Methods From January 2004 to April 2014, 34 patients underwent splenectomy. The patients were divided into two groups. Group 1, 18 patients with AT-SLE/APSA. Group 2: 16 patients without SLE: AT/AHA. Demographic and clinical data were analyze. Refractory hematological manifestations were defined according to Mayo Clinic Criteria as: 1. If patients did not maintain platelets ≥50,000 per ml for 2 weeks on medical therapy; 2. Medically dependent. 3. Medically intolerant. Patients with hemolytic anemia were submitted to surgery when they developed 2 hemolytic crisis (fever, jaudice, pallor, abdominal pain, and haemoglobin ≤6 gr/dL) despite to conventional treatment over a period of 6 months. After splenectomy, the response were considered for thrombocytopenia as follows: 1. Complete response: ≥150,000 platelets per ml, 2. Partial response: 50,000 to 149,000 per ml or 3. No response: <50,000 per ml. The complete response for hemolityc anemia as hemoglobin ≥9 gr per dl.The inmediate response were evaluated after 7 days. The mean of follow up were 28.5 months (range 3-96 months). Statistical Analysis: descriptive stadistics, U-Mann-Whitney test and Chi square test.

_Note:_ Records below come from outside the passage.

-- ==== Sys2Proof/Machine/Pdu.lean ====
section
/-! DEFINITION. Answers to Ralxon requests: over the segment a PDU leaves the module, through the mailbox the PDU stands in
HIF_MBX_RSP (R350 to R353, R376). -/

namespace Sys2Proof.Machine

/-- Status codes (R353). -/
def DSt.ok := 0
def DSt.busy := 1
def DSt.noEntry := 2
def DSt.access := 3
def DSt.type := 4
def DSt.range := 5
def DSt.auth := 6
def DSt.locked := 7
def DSt.notChecked := 8
def DSt.checkFailed := 9
def DSt.applyFailed := 10
def DSt.badPdu := 11
def DSt.seq := 12
def DSt.tooBig := 13
def DSt.part := 14
def DSt.applyPending := 15

/-- Operations (R353). -/
def Op.read := 0x01
def Op.write := 0x02
def Op.check := 0x03
def Op.apply := 0x04
def Op.discard := 0x05
def Op.journal := 0x06
def Op.hello := 0x10
def Op.auth := 0x11
def Op.close := 0x12

/-- Longest PDU of a source: 4,096 B for the mailbox, else an Ethernet payload less the tag of a session (R349, R350). -/
def pduLimit : Source → Nat
  | .mailbox => 4096
  | .session _ _ _ _ => 1500 - 16
  | .segment _ _ _ => 1500

/-- A response stands in the mailbox: BUSY clears, DONE is set, the vector is raised if enabled (R376). -/
def State.mailboxAnswer (s : State) (op status retry : Nat) (items : List (Item × Nat)) : State :=
  let bytes := pduBytes op 1 status 0 s.mbxSeq retry items
  let s := { s with mbxRsp := Mem.write s.mbxRsp 0 bytes }
  let s := s.setReg Reg.hifMbxStatus (2 + 4 * bytes.length)
  let irq := s.reg Reg.hifMbxIrq
  if bitOf irq 15 then s.raise 0 (fld irq 0 11) else s

/-- Answer a request: in the mailbox; in a frame to the node that sent it; within a session with its number and tag (R351,
R359). -/
def State.respond (s : State) (src : Source) (op status retry : Nat) (items : List (Item × Nat)) : State :=
  match src with
  | .mailbox => s.mailboxAnswer op status retry items
  | .segment _ mac seq => s.emit (.frame mac (framed (pduBytes op 1 status 0 seq retry items)))
  | .session _ n seq _ =>
    match s.dict.sessions.look n with
    | some k => s.emit (k.frame (pduBytes op 1 status n seq retry items))
    | none => s

/-- The item that names a failing entry. -/
def failItem (f : CheckFail) : Item × Nat := ({ index := f.1, sub := f.2.1, type := 0, data := [] }, f.2.2)

/-- Answer with failing items, or TOO_BIG where they do not fit (R353). -/
def State.respondFails (s : State) (src : Source) (op status : Nat) (fails : List CheckFail) : State :=
  let items := fails.map failItem
  if pduLimit src < 24 + itemsLen items then s.respond src op DSt.tooBig 0 [] else s.respond src op status 0 items

/-- Answer the APPLY that is pending, to its source if that is still there (R365, R374). -/
def State.answerApply (s : State) (status : Nat) (fails : List CheckFail) : State :=
  let n := s.dict.applySrc
  if n = 0xFFFF then s.respondFails .mailbox Op.apply status fails
  else match s.dict.sessions.look n with
    | some k => if k.opened then s.respondFails (.session ⟨.own, none⟩ n s.dict.applySeq true) Op.apply status fails else s
    | none => s

/-- A pending APPLY fails: SHADOW_STATE returns to DIRTY, the shadow set and its owner stay (R365, R374). -/
def State.failApply (s : State) (fails : List CheckFail) : State :=
  if s.dict.state = 3 then
    State.answerApply { s with dict := { s.dict with state := 1 } } DSt.applyFailed fails
  else s

/-- Whether the session that sent the pending APPLY has closed. -/
def State.applicantGone (s : State) : Bool :=
  s.dict.applySrc != 0xFFFF && (s.dict.sessions.look s.dict.applySrc).isNone

/-- The pending APPLY at its frame boundary: checked again, and committed whole or not at all. -/
def State.applyBoundary (s : State) : State :=
  match s.shadowFails with
  | [] => s.commit.answerApply DSt.ok []
  | fails =>
    let t := s.failApply fails
    if s.applicantGone then t.releaseShadow else t

end Sys2Proof.Machine
end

Results The mean age of 34 patients (28 female) were 34.6 years old (range 18-62 y.o.). The duration of disease:Group 1 vs Group 2: 58.3±50.6 vs 27.13±27.9 months (p<0.033). The time of AT/AHA diagnosis: Group 1 vs Group 2 (p<0.000). No difference was found in the mean of period between hematologic manifestations and surgery. Open splenectomy was performed in 15/34 patients and laparoscopy in 19/34 patients, 3 converted to open surgery (15.78%). The inmediate complete response were observed in 15/34, (67.64%). For Group1, 4/18 (22.2%) and for Group 2, 11/16, (68.8%) (p=0.006).After 30 days of surgery a complete response were observed in 11/18, (61.1%) for Group 1, and 13/16, (81.2%) for Group 2 (p=NS). The complications in the inmediate post-operative period were observed in 6/34, (17.64%), 1 from Group 1 vs 5 from Group 2 (p=0.05). Infections in 3/34 (8.82%), one patient had bleeding and 2 had mesenteric and portal vein thrombosis respectively. After follow up, in Group 1, the relapse were observed in 7/18 patients (38.9%), and in Group 2, 3/16, (18.75%) (p<0.05). The mortality was zero in both groups of patients

Conclusions This study suggest:Despite the long duration of disease, patients with SLE/APS have a similar response to splenectomy compared with AT/AHA. Patients with SLE/APS had a significant increase of relapses. The splenectomy is safety and effective in severe and refractory hematologic manifestations.